The yuan, closely watched, fell to $ 6.9411 for a dollar in the middle of the morning, bringing it closer to breaking the symbolically significant seven-point level of the greenback since December 2016. is slightly straightened in the afternoon.


The yuan, also known as the renminbi, or "people's money," has declined by almost 10 percent against the dollar since April, when Chinese economic growth slowed and US and Chinese interest rates declined. evolved in opposite directions.

This helps Chinese exporters face up to 25% tariffs imposed by US President Donald Trump in the Beijing technology policy dispute. But this increases the risk of igniting US complaints about Beijing's trade tactics.


Chinese officials have promised to avoid a "competitive devaluation" to boost exports. The governor of the central bank, Yi Gang, repeated his promise last weekend at a conference on finances in Indonesia. But they did not specify until the yuan could be allowed to fall in response to market forces.

On Wednesday, the US treasury's semi-annual monetary policy report said that China did not meet the criteria to qualify as a currency manipulator, a statute likely to give rise to sanctions. But he added that Beijing, along with Japan and Germany, was on a list of governments whose monetary policies would be closely monitored.

"The depreciation of the renminbi is reasonable and can be explained," said Zuo Xiaolei, former chief economist of Galaxy Securities in Beijing.
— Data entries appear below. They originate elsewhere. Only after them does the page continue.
/-! ## `State.wake` -/

@[simp] theorem State.wake_cfg (s : State) : (s.wake).cfg = s.cfg := rfl

@[simp] theorem State.wake_regs (s : State) : (s.wake).regs = s.regs := rfl

@[simp] theorem State.wake_pc (s : State) : (s.wake).pc = s.pc := rfl

@[simp] theorem State.wake_sr (s : State) : (s.wake).sr = s.sr := rfl

@[simp] theorem State.wake_run (s : State) : (s.wake).run = .running := rfl

@[simp] theorem State.wake_mem (s : State) : (s.wake).mem = s.mem := rfl

@[simp] theorem State.wake_code (s : State) : (s.wake).code = s.code := rfl

@[simp] theorem State.wake_written (s : State) : (s.wake).written = s.written := rfl

@[simp] theorem State.wake_inputs (s : State) : (s.wake).inputs = s.inputs := rfl

/-! ## Reading a register after an update -/

@[simp] theorem State.readReg_zero (s : State) : s.readReg 0#5 = 0#52 := rfl

@[simp] theorem State.writeReg_zero (s : State) (v : Word) : s.writeReg 0#5 v = s := rfl

/-- What a written register file reads as, everywhere (`10_state.md` R21). -/
theorem State.readReg_writeReg (s : State) (r x : RegNo) (v : Word) :
    (s.writeReg r v).readReg x = if x = 0#5 then 0#52 else if x = r then v else s.readReg x := by
  unfold State.readReg State.writeReg
  by_cases hx : x = 0#5
  · simp [hx]
  · by_cases hr : r = 0#5
    · subst hr; simp [hx]
    · by_cases hxr : x = r
      · subst hxr; simp [hx]
      · have hne : r.toNat ≠ x.toNat := fun h => hxr (BitVec.eq_of_toNat_eq h.symm)
        simp [hx, hr, hxr, Vector.getElem_set_ne _ _ hne]

theorem State.readReg_writeReg_same (s : State) (r : RegNo) (v : Word) (h : r ≠ 0#5) :
    (s.writeReg r v).readReg r = v := by
  simp [State.readReg_writeReg, h]

theorem State.readReg_writeReg_other (s : State) (r x : RegNo) (v : Word) (h : x ≠ r) :
    (s.writeReg r v).readReg x = s.readReg x := by
  rw [State.readReg_writeReg, if_neg h]
  split
  · subst x; rfl
  · rfl

@[simp] theorem State.readReg_setPc (s : State) (t : Word) (r : RegNo) : (s.setPc t).readReg r = s.readReg r := rfl

@[simp] theorem State.readReg_advance (s : State) (len : Nat) (r : RegNo) : (s.advance len).readReg r = s.readReg r := rfl

@[simp] theorem State.readReg_setSR (s : State) (sr : StatusRegister) (r : RegNo) : (s.setSR sr).readReg r = s.readReg r := rfl

@[simp] theorem State.readReg_storeByte (s : State) (a : Word) (v : Byte) (r : RegNo) : (s.storeByte a v).readReg r = s.readReg r := rfl

@[simp] theorem State.readReg_storeWord (s : State) (a v : Word) (r : RegNo) : (s.storeWord a v).readReg r = s.readReg r := rfl

@[simp] theorem State.readReg_takeRequests (s : State) (r : RegNo) : (s.takeRequests).readReg r = s.readReg r := rfl

@[simp] theorem State.readReg_wake (s : State) (r : RegNo) : (s.wake).readReg r = s.readReg r := rfl

theorem State.readReg_push (s : State) (v : Word) (x : RegNo) :
    (s.push v).readReg x = if x = regSp then s.sp - 4#52 else s.readReg x := by
  have h : (s.push v).readReg x = (s.writeReg regSp (s.sp - 4#52)).readReg x := rfl
  rw [h, State.readReg_writeReg]
  by_cases hx : x = 0#5
  · subst x; rfl
  · simp [hx]

theorem State.readReg_dropWord (s : State) (x : RegNo) :
    s.dropWord.readReg x = if x = regSp then s.sp + 4#52 else s.readReg x := by
  unfold State.dropWord
  rw [State.readReg_writeReg]
  by_cases hx : x = 0#5
  · subst x; rfl
  · simp [hx]

@[simp] theorem State.sp_push (s : State) (v : Word) : (s.push v).sp = s.sp - 4#52 := by
  simp [State.sp, State.readReg_push]

@[simp] theorem State.sp_dropWord (s : State) : s.dropWord.sp = s.sp + 4#52 := by
  simp [State.sp, State.readReg_dropWord]

/-! ## Reading memory after an update -/

@[simp] theorem State.loadByte_setPc (s : State) (t : Word) (a : Word) : (s.setPc t).loadByte a = s.loadByte a := by
  simp [State.loadByte]

@[simp] theorem State.loadWord_setPc (s : State) (t : Word) (a : Word) : (s.setPc t).loadWord a = s.loadWord a := by
  simp [State.loadWord]

@[simp] theorem State.loadByte_advance (s : State) (len : Nat) (a : Word) : (s.advance len).loadByte a = s.loadByte a := by
  simp [State.loadByte]

@[simp] theorem State.loadWord_advance (s : State) (len : Nat) (a : Word) : (s.advance len).loadWord a = s.loadWord a := by
  simp [State.loadWord]

@[simp] theorem State.loadByte_setSR (s : State) (sr : StatusRegister) (a : Word) : (s.setSR sr).loadByte a = s.loadByte a := by
  simp [State.loadByte]

@[simp] theorem State.loadWord_setSR (s : State) (sr : StatusRegister) (a : Word) : (s.setSR sr).loadWord a = s.loadWord a := by
  simp [State.loadWord]

@[simp] theorem State.loadByte_writeReg (s : State) (r : RegNo) (v : Word) (a : Word) : (s.writeReg r v).loadByte a = s.loadByte a := by
  simp [State.loadByte]

@[simp] theorem State.loadWord_writeReg (s : State) (r : RegNo) (v : Word) (a : Word) : (s.writeReg r v).loadWord a = s.loadWord a := by
  simp [State.loadWord]

@[simp] theorem State.loadByte_dropWord (s : State) (a : Word) : (s.dropWord).loadByte a = s.loadByte a := by
  simp [State.loadByte]

@[simp] theorem State.loadWord_dropWord (s : State) (a : Word) : (s.dropWord).loadWord a = s.loadWord a := by
  simp [State.loadWord]

@[simp] theorem State.loadByte_takeRequests (s : State) (a : Word) : (s.takeRequests).loadByte a = s.loadByte a := by
  simp [State.loadByte]

@[simp] theorem State.loadWord_takeRequests (s : State) (a : Word) : (s.takeRequests).loadWord a = s.loadWord a := by
  simp [State.loadWord]

@[simp] theorem State.loadByte_wake (s : State) (a : Word) : (s.wake).loadByte a = s.loadByte a := by
  simp [State.loadByte]

@[simp] theorem State.loadWord_wake (s : State) (a : Word) : (s.wake).loadWord a = s.loadWord a := by
  simp [State.loadWord]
Zuo noted that other currencies from developing countries have fallen by 20% or more at the same time.

"If the renminbi was appreciated instead of depreciating this year, then China would certainly be a currency manipulator," Zuo said.

While this helps exporters, a weaker yuan could also encourage an outflow of capital from the world's second-largest economy. This would increase borrowing costs at a time when communist leaders are trying to support sluggish growth.

The central bank is trying to make its exchange rate mechanism more efficient by strengthening the role of market forces.

The People's Bank of China sets the exchange rate every morning and allows it to fluctuate by 2% against the dollar during the day in tightly controlled exchanges. The bank can intervene to buy or sell currencies – or order Chinese banks to do so – to curb price fluctuations.


Most analysts expect the central bank to prevent the yuan from crossing the sensitive line of seven for a politically sensitive dollar.

Letting it fall too far "would risk Trump considering China as a currency handler," said Diana Choyleva, of Enodo Economics, in a report.

But some say that the central bank, convinced of being able to control all the side effects, could allow the market to gradually lower the yuan.

"Beijing's exchange rate policy calculation should change" if Trump and his Chinese counterpart, Xi Jinping, make no progress at a possible meeting at the top 20 economies of the top 20 economies said Julian Evans-Pritchard and Mark Williams of Capital Economics in a report.

The central bank attempted, in August, to discourage speculation by requiring traders to deposit deposits for contracts to buy or sell yuan. This allows the exchanges to continue, but increases the costs.

Beijing imposed similar controls in October 2015 after a change in the currency mechanism prompted markets to bet the yuan would fall. The currency temporarily stabilized but fell the following year.